These terms for meetings and unions suggest new forms of hybridity between people and "machines" (as they were once called)--cyborgean fusions, crossings between species in transplants, genetic forms of reproduction, and the crossing between sexes, through transsexual technologies. Our ethical terror of these new forms plays out in films like Alien Resurrection, whose heroine is a clone created to provide a womb for a monstrous alien, while our hopeful outreach toward global expansion and immigration are played through narratives like E.T. and his desire for his distant home.

These computer terms and science fiction tropes not only represent our anxieties and pleasures in confronting the effects new technologies are having upon our bodily and social organization, but also serve as tropes for the economic and social processes which accompany the the global growth of new technologies. As Connie Samaras argues, in her article "Is It Tomorrow or Just the End of Time," the current craze around alien abductions and UFOs, with their narratives of abduction from the domestic space, sexual experiment, and insemination reveal contemporary anxieties around the collapse of privacy, with the coming of computers, the end of traditional forms of insemination, and the contestation of traditional gender roles and sex assignment. (210-211)

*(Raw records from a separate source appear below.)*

/-! ### The host's side -/

/-- 30_encoding.md R63: the bus expansion of each command, served, writes the operands, runs the command and returns its
results to the host. -/
def Obligations.BusExpansionRunsTheCommand : Prop :=
  ∀ (s : State) (rest : List HostEvent),
    (core.run 1 { s with pending := lineEvents .nop ++ rest } = .next { s with pending := rest }) ∧
    (∀ fs, ∃ u, exec .init { s with op0 := fs, pending := rest } = .next u ∧
      core.run 2 { s with pending := lineEvents (.init fs) ++ rest } = .next u) ∧
    (∀ fs, ∃ u, exec .setFs { s with op0 := fs, pending := rest } = .next u ∧
      core.run 2 { s with pending := lineEvents (.setFs fs) ++ rest } = .next u) ∧
    (∃ u, exec .loadDefaults { s with pending := rest } = .next u ∧
      core.run 1 { s with pending := lineEvents .loadDefaults ++ rest } = .next u) ∧
    (∀ i v, ∃ u, exec (.setParam i) { s with op0 := v, pending := rest } = .next u ∧
      core.run 2 { s with pending := lineEvents (.setParam i v) ++ rest } = .next u) ∧
    (∀ i, ∃ u, exec (.getParam i) { s with pending := rest } = .next u ∧
      core.run 2 { s with pending := lineEvents (.getParam i) ++ rest } =
        .next { u with readLog := u.res0 :: s.readLog }) ∧
    (∀ l r, ∃ u, exec .frame { s with op0 := l, op1 := r, pending := rest } = .next u ∧
      core.run 5 { s with pending := lineEvents (.frame l r) ++ rest } =
        .next { u with readLog := u.res1 :: u.res0 :: s.readLog })

/-- 44_engine_commands.md R99: PROCESS over any list of frames, served, is its FRAMEs in order: the state after it and
the pairs of results the host has read. -/
def Obligations.ProcessIsItsFramesInOrder : Prop :=
  ∀ (frames : List (F32 × F32)) (s : State) (rest : List HostEvent),
    core.run (5 * frames.length) { s with pending := pseudoEvents (.process frames) ++ rest } =
      .next { processFrames frames s with pending := rest }

/-- Under either byte order, splitting a word into four bytes and joining four bytes are inverse to each other. The bridge
lies outside the block: its two functions and its two byte orders are the model's choice (log entry 9), and 20_memory.md
R43 leaves BRIDGE_ENDIAN open. -/
def Obligations.BridgeCarriesWholeWords : Prop :=
  (∀ w : Word, bridgeWord (bridgeBytes w)[0] (bridgeBytes w)[1] (bridgeBytes w)[2] (bridgeBytes w)[3] = w) ∧
  (∀ b0 b1 b2 b3 : Byte, bridgeBytes (bridgeWord b0 b1 b2 b3) = #v[b0, b1, b2, b3])
end

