-- ==== Sys2Proof/Laws/Ops.lean ====
section
/-! SUPPORT. What each shared operation does, said once: what a setter, the default program, the construction and the
two halves of FRAME write, and what they leave alone. -/

namespace Sys2Proof.Machine

/-! ### The sub-blocks -/

theorem isNaN_clamp {v lo hi : F32} (hv : isNaN v = false) (h : fle lo hi = true) : isNaN (clamp v lo hi) = false :=
  (fle_iff.mp (clamp_bounds hv h).1).2.1

/-- Clamping twice is clamping once, bit for bit. -/
theorem clamp_clamp {v lo hi : F32} (hv : isNaN v = false) (h : fle lo hi = true) :
    clamp (clamp v lo hi) lo hi = clamp v lo hi :=
  clamp_of_bounds (clamp_bounds hv h).1 (clamp_bounds hv h).2

theorem fltSetCutoff_clamp {v : F32} (f : Filter) (hv : isNaN v = false) :
    fltSetCutoff (clamp v Config.cutMin Config.cutMax) f =
      { f with cut := clamp v Config.cutMin Config.cutMax
               coef := fltCoef (clamp v Config.cutMin Config.cutMax) f.res f.fs } := by
  have hle : fle Config.cutMin Config.cutMax = true := by decide
  rw [fltSetCutoff, isNaN_clamp hv hle, clamp_clamp hv hle]
  rfl

theorem fltSetRes_clamp {v : F32} (f : Filter) (hv : isNaN v = false) :
    fltSetRes (clamp v Config.resMin Config.resMax) f =
      { f with res := clamp v Config.resMin Config.resMax
               coef := fltCoef f.cut (clamp v Config.resMin Config.resMax) f.fs } := by
  have hle : fle Config.resMin Config.resMax = true := by decide
  rw [fltSetRes, isNaN_clamp hv hle, clamp_clamp hv hle]
  rfl

theorem oscSetWave_clamp {v : F32} (o : Oscillator) (hv : isNaN v = false) :
    oscSetWave (clamp v Config.waveMin Config.waveMax) o =
      { o with wave := waveOf (clamp v Config.waveMin Config.waveMax) } := by
  have hle : fle Config.waveMin Config.waveMax = true := by decide
  rw [oscSetWave, isNaN_clamp hv hle, clamp_clamp hv hle]
  rfl

theorem oscSetRate_clamp {v : F32} (o : Oscillator) (hv : isNaN v = false) :
    oscSetRate (clamp v Config.rateMin Config.rateMax) o =
      { o with rate := clamp v Config.rateMin Config.rateMax
               inc := oscInc (clamp v Config.rateMin Config.rateMax) o.fs } := by
  have hle : fle Config.rateMin Config.rateMax = true := by decide
  rw [oscSetRate, isNaN_clamp hv hle, clamp_clamp hv hle]
  rfl

/-- A filter setter writes cutoff, resonance and coefficients, never the rate or the history. -/
theorem fltSetCutoff_keeps (v : F32) (f : Filter) :
    (fltSetCutoff v f).fs = f.fs ∧ (fltSetCutoff v f).res = f.res ∧ (fltSetCutoff v f).x1 = f.x1 ∧
      (fltSetCutoff v f).x2 = f.x2 ∧ (fltSetCutoff v f).y1 = f.y1 ∧ (fltSetCutoff v f).y2 = f.y2 := by
  unfold fltSetCutoff; split <;> simp

theorem fltSetRes_keeps (v : F32) (f : Filter) :
    (fltSetRes v f).fs = f.fs ∧ (fltSetRes v f).cut = f.cut ∧ (fltSetRes v f).x1 = f.x1 ∧
      (fltSetRes v f).x2 = f.x2 ∧ (fltSetRes v f).y1 = f.y1 ∧ (fltSetRes v f).y2 = f.y2 := by
  unfold fltSetRes; split <;> simp

/-- The oscillator's setters keep its phase and its sample rate. -/
theorem oscSetRate_keeps (v : F32) (o : Oscillator) :
    (oscSetRate v o).phase = o.phase ∧ (oscSetRate v o).fs = o.fs ∧ (oscSetRate v o).wave = o.wave := by
  unfold oscSetRate; split <;> simp

theorem oscSetWave_keeps (v : F32) (o : Oscillator) :
    (oscSetWave v o).phase = o.phase ∧ (oscSetWave v o).fs = o.fs ∧ (oscSetWave v o).rate = o.rate ∧
      (oscSetWave v o).inc = o.inc := by
  unfold oscSetWave; split <;> simp

/-! ### SET_PARAM -/

/-- Everything SET_PARAM can do. -/
theorem setParam_cases (i : Nat) (v : F32) (s : State) :
    ((Config.numParams ≤ i ∨ isNaN v = true) ∧ setParam i v s = s) ∨
    (isNaN v = false ∧
      ((i = 0 ∧ setParam i v s = setCutoff v s) ∨ (i = 1 ∧ setParam i v s = setResonance v s) ∨
       (i = 2 ∧ setParam i v s = setWaveform v s) ∨ (i = 3 ∧ setParam i v s = setLfoRate v s) ∨
       (i = 4 ∧ setParam i v s = setModDepth v s))) := by
  unfold setParam
  split
  · rename_i h; exact .inl ⟨.inl h, rfl⟩
  · rename_i h
    split
    · rename_i h2; exact .inl ⟨.inr h2, rfl⟩
    · rename_i h2
      have h2 : isNaN v = false := by simpa using h2
      refine .inr ⟨h2, ?_⟩
      unfold Config.numParams at h
      have hi : i = 0 ∨ i = 1 ∨ i = 2 ∨ i = 3 ∨ i = 4 := by omega
      rcases hi with rfl | rfl | rfl | rfl | rfl <;> simp

/-- The registers no SET_PARAM writes. -/
structure SameOutsideParams (s t : State) : Prop where
  op0 : t.op0 = s.op0
  op1 : t.op1 = s.op1
  res0 : t.res0 = s.res0
  res1 : t.res1 = s.res1
  badcmd : t.badcmd = s.badcmd
  fs : t.fs = s.fs
  sm : t.sm = s.sm
  phase : t.osc.phase = s.osc.phase
  flHistory : t.fl.x1 = s.fl.x1 ∧ t.fl.x2 = s.fl.x2 ∧ t.fl.y1 = s.fl.y1 ∧ t.fl.y2 = s.fl.y2
  frHistory : t.fr.x1 = s.fr.x1 ∧ t.fr.x2 = s.fr.x2 ∧ t.fr.y1 = s.fr.y1 ∧ t.fr.y2 = s.fr.y2
  pending : t.pending = s.pending
  readLog : t.readLog = s.readLog

theorem SameOutsideParams.refl (s : State) : SameOutsideParams s s := by constructor <;> simp

theorem SameOutsideParams.trans {s t u : State} (h : SameOutsideParams s t) (g : SameOutsideParams t u) :
    SameOutsideParams s u := by
  constructor
  · rw [g.op0, h.op0]
  · rw [g.op1, h.op1]
  · rw [g.res0, h.res0]
  · rw [g.res1, h.res1]
  · rw [g.badcmd, h.badcmd]
  · rw [g.fs, h.fs]
  · rw [g.sm, h.sm]
  · rw [g.phase, h.phase]
  · rw [g.flHistory.1, g.flHistory.2.1, g.flHistory.2.2.1, g.flHistory.2.2.2]; exact h.flHistory
  · rw [g.frHistory.1, g.frHistory.2.1, g.frHistory.2.2.1, g.frHistory.2.2.2]; exact h.frHistory
  · rw [g.pending, h.pending]
  · rw [g.readLog, h.readLog]

theorem setParam_frame (i : Nat) (v : F32) (s : State) : SameOutsideParams s (setParam i v s) := by
  rcases setParam_cases i v s with ⟨_, h⟩ | ⟨_, ⟨_, h⟩ | ⟨_, h⟩ | ⟨_, h⟩ | ⟨_, h⟩ | ⟨_, h⟩⟩ <;> rw [h]
  · exact .refl s
  · have h1 := fltSetCutoff_keeps (clamp v Config.cutMin Config.cutMax)
    constructor <;> simp [setCutoff, h1]
  · have h1 := fltSetRes_keeps (clamp v Config.resMin Config.resMax)
    constructor <;> simp [setResonance, h1]
  · have h1 := oscSetWave_keeps (clamp v Config.waveMin Config.waveMax)
    constructor <;> simp [setWaveform, h1]
  · have h1 := oscSetRate_keeps (clamp v Config.rateMin Config.rateMax)
    constructor <;> simp [setLfoRate, h1]
  · constructor <;> simp [setModDepth]

theorem loadDefaults_frame (s : State) : SameOutsideParams s (loadDefaults s) := by
  unfold loadDefaults
  exact ((((setParam_frame 0 _ s).trans (setParam_frame 1 _ _)).trans (setParam_frame 2 _ _)).trans
    (setParam_frame 3 _ _)).trans (setParam_frame 4 _ _)

theorem isNaN_cutDefault : isNaN Config.cutDefault = false := by decide
theorem isNaN_resDefault : isNaN Config.resDefault = false := by decide
theorem isNaN_waveDefault : isNaN Config.waveDefault = false := by decide
theorem isNaN_rateDefault : isNaN Config.rateDefault = false := by decide
theorem isNaN_depthDefault : isNaN Config.depthDefault = false := by decide
theorem clamp_cutDefault : clamp Config.cutDefault Config.cutMin Config.cutMax = Config.cutDefault := by decide
theorem clamp_resDefault : clamp Config.resDefault Config.resMin Config.resMax = Config.resDefault := by decide
theorem clamp_waveDefault : clamp Config.waveDefault Config.waveMin Config.waveMax = Config.waveDefault := by decide
theorem clamp_rateDefault : clamp Config.rateDefault Config.rateMin Config.rateMax = Config.rateDefault := by decide
theorem clamp_depthDefault : clamp Config.depthDefault Config.depthMin Config.depthMax = Config.depthDefault := by
  decide
theorem waveOf_waveDefault : waveOf Config.waveDefault = .triangle := by decide

/-- What the five setters do in index order with values that are no NaN and in range, as LOAD_DEFAULTS calls them. -/
theorem setParam_all (c r w h d : F32) (s : State) (nc : isNaN c = false) (nr : isNaN r = false)
    (nw : isNaN w = false) (nh : isNaN h = false) (nd : isNaN d = false)
    (kc : clamp c Config.cutMin Config.cutMax = c) (kr : clamp r Config.resMin Config.resMax = r)
    (kw : clamp w Config.waveMin Config.waveMax = w) (kh : clamp h Config.rateMin Config.rateMax = h)
    (kd : clamp d Config.depthMin Config.depthMax = d) :
    setParam 4 d (setParam 3 h (setParam 2 w (setParam 1 r (setParam 0 c s)))) =
      { s with
        params := ⟨c, r, w, h, d⟩
        osc := { s.osc with wave := waveOf w, rate := h, inc := oscInc h s.osc.fs }
        fl := { s.fl with cut := c, res := r, coef := fltCoef c r s.fl.fs }
        fr := { s.fr with cut := c, res := r, coef := fltCoef c r s.fr.fs } } := by
  simp [setParam, Config.numParams, setCutoff, setResonance, setWaveform, setLfoRate, setModDepth, nc, nr, nw, nh, nd,
    kc, kr, kw, kh, kd, fltSetCutoff, fltSetRes, oscSetWave, oscSetRate, State.withParams, State.withFl, State.withFr,
    State.withOsc]

/-! ### The two halves of FRAME -/

/-- The registers FRAME's control part (steps a to c) does not write. -/
theorem frameControl_frame (s : State) :
    (frameControl s).op0 = s.op0 ∧ (frameControl s).op1 = s.op1 ∧ (frameControl s).res0 = s.res0 ∧
    (frameControl s).res1 = s.res1 ∧ (frameControl s).badcmd = s.badcmd ∧ (frameControl s).fs = s.fs ∧
    (frameControl s).params = s.params ∧ (frameControl s).osc = oscTick s.osc ∧
    (frameControl s).pending = s.pending ∧ (frameControl s).readLog = s.readLog := by
  unfold frameControl modulate; split <;> simp

/-- What the control part does to each filter: nothing, or a cutoff pushed to both. -/
theorem frameControl_filters (s : State) :
    (fne s.params.lfoModDepth f0 = false ∧ (frameControl s).sm = s.sm ∧ (frameControl s).fl = s.fl ∧
      (frameControl s).fr = s.fr) ∨
    (fne s.params.lfoModDepth f0 = true ∧ (frameControl s).sm = smProcess s.params.cutoff s.sm ∧
      ∃ m, m = modCutoff (oscTickValue s.osc) s ∧ (frameControl s).fl = fltSetCutoff m s.fl ∧
        (frameControl s).fr = fltSetCutoff m s.fr) := by
  unfold frameControl
  split
  · rename_i h; exact .inr ⟨h, rfl, _, rfl, rfl, rfl⟩
  · rename_i h; exact .inl ⟨by simpa using h, rfl, rfl, rfl⟩

/-- What the filter part (step d) writes: the two histories and the two results. -/
theorem frameFilter_frame (s : State) :
    (frameFilter s).op0 = s.op0 ∧ (frameFilter s).op1 = s.op1 ∧ (frameFilter s).res0 = fltOutput s.fl s.op0 ∧
    (frameFilter s).res1 = fltOutput s.fr s.op1 ∧ (frameFilter s).badcmd = s.badcmd ∧ (frameFilter s).fs = s.fs ∧
    (frameFilter s).params = s.params ∧ (frameFilter s).sm = s.sm ∧ (frameFilter s).osc = s.osc ∧
    (frameFilter s).fl = fltProcess s.fl s.op0 ∧ (frameFilter s).fr = fltProcess s.fr s.op1 ∧
    (frameFilter s).pending = s.pending ∧ (frameFilter s).readLog = s.readLog := by
  simp [frameFilter]

/-! ### SET_FS -/

/-- What the propagation of a sample rate writes, and that it keeps everything else. -/
theorem propagateFs_frame (fs : F32) (s : State) :
    (propagateFs fs s).op0 = s.op0 ∧ (propagateFs fs s).op1 = s.op1 ∧ (propagateFs fs s).res0 = s.res0 ∧
    (propagateFs fs s).res1 = s.res1 ∧ (propagateFs fs s).badcmd = s.badcmd ∧ (propagateFs fs s).fs = fs ∧
    (propagateFs fs s).params = s.params ∧ (propagateFs fs s).sm = smSetFs fs s.sm ∧
    (propagateFs fs s).osc = oscSetRate s.params.lfoFrequency (oscSetFs fs s.osc) ∧
    (propagateFs fs s).fl = fltSetFs fs s.fl ∧ (propagateFs fs s).fr = fltSetFs fs s.fr ∧
    (propagateFs fs s).pending = s.pending ∧ (propagateFs fs s).readLog = s.readLog := by
  simp [propagateFs]

/-! ### The register window -/

theorem statusWrite_cases (w : Word) (s : State) :
    (w.getLsbD 0 = true ∧ statusWrite w s = s.withBadcmd false) ∨ (w.getLsbD 0 = false ∧ statusWrite w s = s) := by
  unfold statusWrite; cases w.getLsbD 0 <;> simp

/-- Everything a write of a register other than CMD can do. -/
theorem memWrite_cases (off : Offset) (w : Word) (s : State) :
    memWrite off w s = s ∨ memWrite off w s = s.withOp0 w ∨ memWrite off w s = s.withOp1 w ∨
      (w.getLsbD 0 = true ∧ memWrite off w s = s.withBadcmd false) := by
  unfold memWrite
  split
  · exact .inr (.inl rfl)
  · exact .inr (.inr (.inl rfl))
  · rcases statusWrite_cases w s with ⟨h, e⟩ | ⟨_, e⟩
    · exact .inr (.inr (.inr ⟨h, e⟩))
    · exact .inl e
  · exact .inl rfl

end Sys2Proof.Machine
end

The world-wide-web describes not only an electronic, virtual space, but also the new transnational practices of labor and capital that accompany it. The role of technology in forming new unemployment and employment practices has been a key player in creating transnational patterns of immigrant labor and capital. The current craze for flying saucers and alien abductions serves to both represent and mask these new forms of labor and capital transport. As virtual systems displace certain sectors of labor, the drive to relocate within their exclusive boundaries has even encouraged one cult of website designers known as Heavenís Gate to commit mass suicide. With Nikes on their feet (a sure symbol of First World success through oppressive Third World economic practices), wearing identical clothing (to signify they were "beyond" gender), with some male bodies having been surgically altered to make sexual practice impossible, and with a little change in their pockets, the Heavenís Gate web designers killed themselves in the hope of finding permanent employment somewhere behind the fleeting material body of the Hale-Bopp comet. They were the first inter-stellar imigrants seeking work. Their example illustrates one deadly way in which changing fantasies around gender, sexuality, and technology are combining to transform lives.

Theaters of the Flesh

Growing up alongside this formation of a science fiction imaginary, is a new cultural imaginary of the body, which we might call "theaters of the flesh." Flesh, once perceived as the given envelope of nature, has now become a theater of operations.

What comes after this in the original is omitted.